Seqrite’s modular product line is intended for environments ranging from 5 to 5,000 users. Its capabilities may be comprehensive and multi-tiered, noted Karani, but they are also stripped of the complexity and management overhead that can bedevil small business owners struggling to balance the demands on their time.

“Seqrite is designed so that you don’t have to have an IT background to manage this,” said Karani. A cloud-based dashboard displays a user-friendly set of controls to manage endpoints wherever they roam. In addition to warding off malware and destructive code, Quick Heal’s technology allows businesses to layer protection according to their IT environments and devices therein.

For example, Seqrite Endpoint Security (EPS) provides an integrated firewall, sandboxed browser protection, anti-spam, phishing detection, asset management and file activity monitoring capabilities.
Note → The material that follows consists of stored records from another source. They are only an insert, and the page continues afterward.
-- ==== Sys2Proof/Certificates/Slice0/Obligations.lean ====
section
/-! DEFINITION. The statements about the block: whole-machine rules first, then for each family of commands what its rows do, where they complete,
and what they leave as it was. -/

open Sys2Proof Sys2Proof.Machine

/-- A step takes the command at the front of the queue and runs it with the rest. That an empty queue idles is the model's choice (log 10).
(01_architecture.md, 02_control.md) -/
def Obligations.StepRunsFrontCommand : Prop :=
  (∀ (i : Instr) (rest : List Instr) (s : State), step { s with pending := i :: rest } = exec i { s with pending := rest })
    ∧ ∀ s : State, s.pending = [] → step s = .next s

/-- Every command that names existing units answers a next state with the queue as it was; any other stops with noSuchUnit (00_scope.md, 02_control.md) -/
def Obligations.CommandsRunWhereUnitsExist : Prop :=
  ∀ (i : Instr) (s : State),
    (i.wellFormed = true → ∃ t, exec i s = .next t ∧ t.pending = s.pending) ∧ (i.wellFormed = false → exec i s = .fault .noSuchUnit)

/-- Well-formed queues are invariant: no step stops, and a queue runs to its end in as many steps as it has commands (01_architecture.md, 02_control.md) -/
def Obligations.WellFormedQueueIsInvariant : Prop :=
  (∀ s : State, QueueWellFormed s → ∃ t, step s = .next t ∧ QueueWellFormed t ∧ t.pending = s.pending.tail)
  ∧ (∀ s : State, QueueWellFormed s → ∃ t, Sys2Proof.core.run s.pending.length s = .next t ∧ t.pending = [])

/-- The state after reset: no command waits, every window is CLOSED with empty registers, every parameter reads its default (02_control.md,
15_power_service.md) -/
def Obligations.ResetMeetsInvariants : Prop :=
  QueueWellFormed State.reset ∧ State.reset.pending = [] ∧ (∀ w, State.reset.win w = {}) ∧ (∀ id e, State.reset.getP id e = pdef (pkey id e))
    ∧ (∀ p, (State.reset.partner p).present = false) ∧ State.reset.ctl.flights = [] ∧ State.reset.ctl.faultLog = []
    ∧ SMap.wf pdef State.reset.params ∧ SMap.wf zeroByte State.reset.ctl.hostMem

/-- Submitted commands answer VERSION first, then NOT_PRIVILEGED, then BAD_PARAM for reserved fields (02_control.md, 14_housekeeping.md) -/
def Obligations.HeaderChecksRunInOrder : Prop :=
  ((∀ (i : Instr) (spec : OpSpec) (c : Cmd) (s : State), i.mailbox = some (spec, c) → s.takes spec.op c →
    (c.ver ≠ 1 ∨ s.fwSupports spec.op = false) → ∃ t, exec i s = .next t ∧ Answered spec.op c 0x0F 0 0 t ∧ CommandOnly c s t)
  ∧ (∀ (i : Instr) (spec : OpSpec) (c : Cmd) (s : State), i.mailbox = some (spec, c) → spec.priv = true → s.takes spec.op c → c.ver = 1 →
    s.fwSupports spec.op = true → (c.win = 64 ∨ s.winState c.win = .opened) → ¬ s.privilegedClient c →
    ∃ t, exec i s = .next t ∧ Answered spec.op c 0x05 0 0 t ∧ CommandOnly c s t))
  ∧ (∀ (i : Instr) (spec : OpSpec) (c : Cmd) (s : State), i.mailbox = some (spec, c) → s.takes spec.op c → c.ver = 1 →
    s.fwSupports spec.op = true → (c.win = 64 ∨ s.winState c.win = .opened) → ((spec.priv || spec.privIf c) = true → s.privilegedClient c) →
    (c.win = 64 → spec.bus c = true) →
    (8 ≤ c.flags ∨ c.rsvd06 ≠ 0 ∨ c.rsvd0D ≠ 0 ∨ 240 < c.opLen ∨ spec.len c = false ∨ (c.ops % 2 ^ (8 * c.opLen)) &&& spec.rsvd ≠ 0) →
    ∃ t, exec i s = .next t ∧ Answered spec.op c 0x04 0 0 t ∧ CommandOnly c s t)

/-- A CLOSED window accepts only PING, IDENTIFY and WINDOW_OPEN (R52) -/
def Obligations.ClosedWindowRejectsCommands : Prop :=
  (∀ (i : Instr) (spec : OpSpec) (c : Cmd) (s : State), i.mailbox = some (spec, c) → s.takes spec.op c → c.ver = 1 →
    s.fwSupports spec.op = true → c.win ≠ 64 → s.winState c.win = .closed → spec.op ≠ 0x0001 → spec.op ≠ 0x0003 → spec.op ≠ 0x0005 →
    ∃ t, exec i s = .next t ∧ Answered spec.op c 0x12 0 0 t ∧ CommandOnly c s t)
  ∧ (∀ (c : Cmd) (s : State), s.takes 0x0001 c → c.headerOk → c.operands 0 0 → s.fwSupports 0x0001 = true → c.win ≠ 64 →
    s.winState c.win = .closed → ∃ t, exec (.ping c) s = .next t ∧ Answered 0x0001 c 0 0 0 t ∧ CommandOnly c s t)
  ∧ (∀ (c : Cmd) (s : State), s.takes 0x0003 c → c.headerOk → c.operands 0 0 → s.fwSupports 0x0003 = true → c.win ≠ 64 →
    s.winState c.win = .closed → ∃ t r, exec (.identify c) s = .next t ∧ Answered 0x0003 c 0 64 r t ∧ CommandOnly c s t)
  ∧ (∀ (c : Cmd) (s : State), s.takes 0x0005 c → c.headerOk → c.operands 0 0 → s.fwSupports 0x0005 = true → c.win ≠ 64 →
    s.winState c.win = .closed → s.ctl.boot = .running → s.getP P.EVENT_OVER_QUOTA c.win = 0 → 6 ≤ (s.win c.win).sizeLog2 → (s.win c.win).sizeLog2 ≤ 16 → (s.win c.win).base ≠ 0 →
    (s.win c.win).base + 32 * 2 ^ (s.win c.win).sizeLog2 ≤ 2 ^ 64 →
    ∃ t, exec (.windowOpen c) s = .next t ∧ Answered 0x0005 c 0 0 0 t ∧ (t.win c.win).state = .opened ∧ (t.win c.win).head = 0
      ∧ (t.win c.win).tail = 0 ∧ (t.win c.win).tailRejects = 0 ∧ (t.win c.win).mask = defaultMask c.win)

/-- A command rung in a slot that is busy or whose REPLY_READY is 1 is ignored and sets the slot's DOORBELL_ERR bit (R55) -/
def Obligations.DoorbellOfBusySlotIsIgnored : Prop :=
  (∀ (i : Instr) (spec : OpSpec) (c : Cmd) (s : State), i.mailbox = some (spec, c) → c.wf = true → s.reachable c.win = true →
    s.slotFree c.win c.slot = false → exec i s = .next (if c.win = 64 then s.bumpSat P.MB_SLOT_ERRORS 0 1
      else s.setWin c.win { s.win c.win with
        derr := setBit (s.win c.win).derr c.slot
        slots := if (s.win c.win).busy.testBit c.slot then (s.win c.win).slots
          else putBytes zeroByte (s.win c.win).slots (c.slot * 256) (slotBytes spec.op c) }))
  ∧ (∀ (fn win value : Nat) (s : State), fn < 64 → win < 64 → value < 65536 → s.hostTakes fn win = false → exec (.doorbell ⟨fn, win⟩ value) s = .next s)
  ∧ (∀ (fn win value : Nat) (s : State), fn < 64 → win < 64 → value < 65536 → s.hostTakes fn win = true → ∃ t, exec (.doorbell ⟨fn, win⟩ value) s = .next t
    ∧ t = { s with ctl := { s.ctl with wins := t.ctl.wins } } ∧ (∀ w, w ≠ win → t.win w = s.win w)
    ∧ (t.win win).slots = (s.win win).slots ∧ (t.win win).ready = (s.win win).ready ∧ (t.win win).replies = (s.win win).replies
    ∧ ∀ k, k < 16 →
      ((t.win win).busy.testBit k = ((s.win win).busy.testBit k || (value.testBit k && s.slotFree win k)))
      ∧ ((t.win win).rung.testBit k = ((s.win win).rung.testBit k || (value.testBit k && s.slotFree win k)))
      ∧ ((t.win win).derr.testBit k = ((s.win win).derr.testBit k || (value.testBit k && !s.slotFree win k))))
  ∧ (∀ (i : Instr) (spec : OpSpec) (c : Cmd) (s : State), i.mailbox = some (spec, c) → c.wf = true → s.reachable c.win = true →
    s.slotFree c.win c.slot = true → s.ctl.fwReady = false → ∃ t, exec i s = .next t ∧ (t.win c.win).busy.testBit c.slot = true
      ∧ (t.win c.win).rung.testBit c.slot = true ∧ (t.win c.win).derr = (s.win c.win).derr ∧ (t.win c.win).replies = (s.win c.win).replies
      ∧ t.ctl.flights = s.ctl.flights ∧ t = { s with ctl := { s.ctl with wins := t.ctl.wins, hostMem := t.ctl.hostMem } })

/-- In DARK commands wait with POWER_HELD; in RECOVERY all but a few commands are answered NOT_PERMITTED (15_power_service.md, 02_control.md,
09_memory.md) -/
def Obligations.DarkHoldsAndRecoveryRejects : Prop :=
  (∀ (i : Instr) (spec : OpSpec) (c : Cmd) (s : State), i.mailbox = some (spec, c) → c.wf = true → s.reachable c.win = true →
    s.slotFree c.win c.slot = true → s.ctl.fwReady = true → s.getP P.PW_STATE 0 = 2 → s.pw.step = .none → darkExempt spec.op = false →
    ¬ (spec.op = 0x0040 ∧ c.f 0 8 = 2) →
    ∃ t, exec i s = .next t ∧ (t.replyTo c).final = false ∧ (t.replyTo c).status % 256 = 0x0E ∧ (t.replyTo c).tag = c.tag
      ∧ (t.win c.win).busy.testBit c.slot = true ∧ (∃ f ∈ t.ctl.flights, f.cmd = c ∧ f.opcode = spec.op ∧ f.started = false ∧ f.held = true)
      ∧ t.pw.step = .exiting ∧ t.getP P.PW_STATE 0 = 0x10102 ∧ t = { s with ctl := t.ctl, pw := t.pw, params := t.params })
  ∧ ((∀ (i : Instr) (spec : OpSpec) (c : Cmd) (s : State), i.mailbox = some (spec, c) → s.takes spec.op c → c.ver = 1 → c.win = 0 →
    (s.ctl.boot = .recoveryImage ∧ spec.op ∉ [0x0001, 0x0003, 0x0009, 0x0030, 0x0032] ∧ ¬ (spec.op = 0x0031 ∧ c.ops.testBit 0 = true)
      ∨ s.ctl.boot = .recoveryDram ∧ spec.op ∉ [0x0001, 0x0003, 0x0009, 0x0032]) →
    ∃ t, exec i s = .next t ∧ Answered spec.op c 0x05 0 0 t ∧ CommandOnly c s t)
  ∧ (∀ (c : Cmd) (s : State), s.takes 0x0005 c → c.ver = 1 → c.win ≠ 0 → c.win ≠ 64 → (s.ctl.boot = .recoveryImage ∨ s.ctl.boot = .recoveryDram) →
    ∃ t, exec (.windowOpen c) s = .next t ∧ Answered 0x0005 c 0x05 0 0 t ∧ CommandOnly c s t))

/-- PING, FENCE, IDENTIFY, ACK_BARKER, EVENT_MASK_GET and FAULT_LOG_READ complete with their results and change nothing else (02_control.md,
01_architecture.md) -/
def Obligations.GenericCommandsComplete : Prop :=
  (∀ (c : Cmd) (s : State), s.accepts false 0x0001 c → c.operands 0 0 → ∃ t, exec (.ping c) s = .next t ∧ Answered 0x0001 c 0 0 0 t ∧ CommandOnly c s t)
  ∧ (∀ (c : Cmd) (s : State), s.accepts false 0x0002 c → c.operands 0 0 → ∃ t, exec (.fence c) s = .next t ∧ Answered 0x0002 c 0 0 0 t ∧ CommandOnly c s t)
  ∧ (∀ (c : Cmd) (s : State), s.accepts false 0x0003 c → c.operands 0 0 → ∃ t, exec (.identify c) s = .next t ∧ CommandOnly c s t
    ∧ Answered 0x0003 c 0 64 (0x1024 + 0xB1 * 2 ^ 32 + s.getP P.FW_RELEASE 0 * 2 ^ 64 + 0x00040001 * 2 ^ 96 + Config.serial * 2 ^ 128
      + c.win * 2 ^ 192 + (if s.ctl.vfEnable then s.ctl.numVfs else 0) * 2 ^ 200 + s.getP P.FW_ACTIVE_SLOT 0 * 2 ^ 208) t)
  ∧ (∀ (c : Cmd) (s : State), s.accepts false 0x0008 c → c.operands 0 0 → c.win ≠ 64 → ∃ t, exec (.eventMaskGet c) s = .next t
    ∧ Answered 0x0008 c 0 32 (setBit (s.win c.win).mask 1) t ∧ CommandOnly c s t)
  ∧ (∀ (c : Cmd) (s : State), s.accepts false 0x0009 c → c.operands 4 0 → ∃ t, exec (.faultLogRead c) s = .next t ∧ CommandOnly c s t
    ∧ Answered 0x0009 c 0 (32 * ((s.ctl.faultLog.dropWhile fun e => decide (e.seq < c.f 0 32)).take 7).length)
      (ofLE (((s.ctl.faultLog.dropWhile fun e => decide (e.seq < c.f 0 32)).take 7).flatMap fun e =>
        leBytes e.seq 4 ++ leBytes 0 4 ++ leBytes e.time 8 ++ leBytes (e.cls * 4096 + e.idx) 2 ++ leBytes e.code 2 ++ leBytes 0 4 ++ leBytes e.detail 8)) t)
  ∧ (∀ (c : Cmd) (s : State), s.accepts false 0x0004 c → c.operands 8 0xFFFFFF00 → ∃ t v, exec (.ackBarker c) s = .next t ∧ Answered 0x0004 c 0 0 0 t
    ∧ CommandOnly c { s with ctl := { s.ctl with views := v } } t ∧ (∀ w, w ≠ c.win → t.view w = s.view w)
    ∧ (t.view c.win).config = ((s.view c.win).config && c.f 4 1 == 0) ∧ (t.view c.win).fwNotice = ((s.view c.win).fwNotice && c.f 7 1 == 0)
    ∧ (t.view c.win).fault = ((s.view c.win).fault && !(c.f 2 1 == 1 && c.f 32 32 == (s.ctl.faultNext + 0xFFFFFFFF) % 0x100000000)))

/-- WINDOW_CLOSE, EVENT_MASK_SET, host interface resets and VF_ENABLE_CHANGE act on windows and leave the rest running (02_control.md) -/
def Obligations.WindowsCloseByCommandAndReset : Prop :=
  ((∀ (c : Cmd) (s : State), s.accepts false 0x0006 c → c.operands 0 0 → c.win ≠ 64 → (∀ q, q < 16 → s.pair? c.win q = none) →
    (∀ e, e < 2 → s.vcState e = 0 ∨ s.vcp e P.VC_HOLDER ≠ c.win) → ∃ t, exec (.windowClose c) s = .next t ∧ Answered 0x0006 c 0 0 0 t
      ∧ (t.win c.win).state = .closed ∧ t.ctl.staging = (s.ctl.staging.filter fun g => g.owner != c.win) ∧ (∀ g ∈ t.ctl.flights, g.cmd.win ≠ c.win)
      ∧ t.ctl.tables = s.ctl.tables ∧ t = { s with ctl := t.ctl, cq := t.cq, pw := t.pw })
  ∧ (∀ (c : Cmd) (s : State), s.accepts false 0x0007 c → c.operands 32 0 → c.win ≠ 64 → ∃ t, exec (.eventMaskSet c) s = .next t
    ∧ Answered 0x0007 c 0 0 0 t ∧ (t.win c.win).mask = setBit (c.f 0 256) 1 ∧ (∀ w, w ≠ c.win → t.win w = s.win w)
    ∧ t = { s with ctl := { s.ctl with wins := t.ctl.wins, hostMem := t.ctl.hostMem, ticket := t.ctl.ticket }, pw := t.pw })
  ∧ (∀ (n : Nat) (s : State), 1 ≤ n → n ≤ 63 → ∃ t, exec (.hostInterfaceReset (.flrVf n)) s = .next t ∧ t.win n = {})
  ∧ (∀ (on : Bool) (n : Nat) (s : State), ∃ t, exec (.vfEnableChange on n) s = .next t ∧ t.ctl.vfEnable = on ∧ t.ctl.numVfs = min n 63))
  ∧ (∀ (r : HostReset) (s : State), (∀ n, r ≠ .flrVf n) → ∃ t, exec (.hostInterfaceReset r) s = .next t ∧ (∀ w, w < 64 → (t.win w).state = .closed)
    ∧ t.ctl.vfEnable = false ∧ t.ctl.numVfs = 0 ∧ t.ctl.perstN = (s.ctl.perstN && r != .perst))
A one-year Seqrite EPS 6.0 license costs approximately $120 for 5 people.

Meanwhile, businesses can also deploy the cloud-based Seqrite Mobile Device Management (MDM) product to provide browsing protection, anti-theft and geolocation tracking services. For high-security environments, the company also offers the Terminator; a unified threat-management appliance that scans for malware at the network gateway level and keeps hackers at bay with intrusion detection and distributed denial of service (DDoS) protection.

Quick Heal Seqrite is available now through the company’s channel partners. Why not sell direct? As his company makes inroad into the North American market, the company is banking on small business technology pros. “Most SMBs turn to a channel partner as a trusted advisor,” Karani said.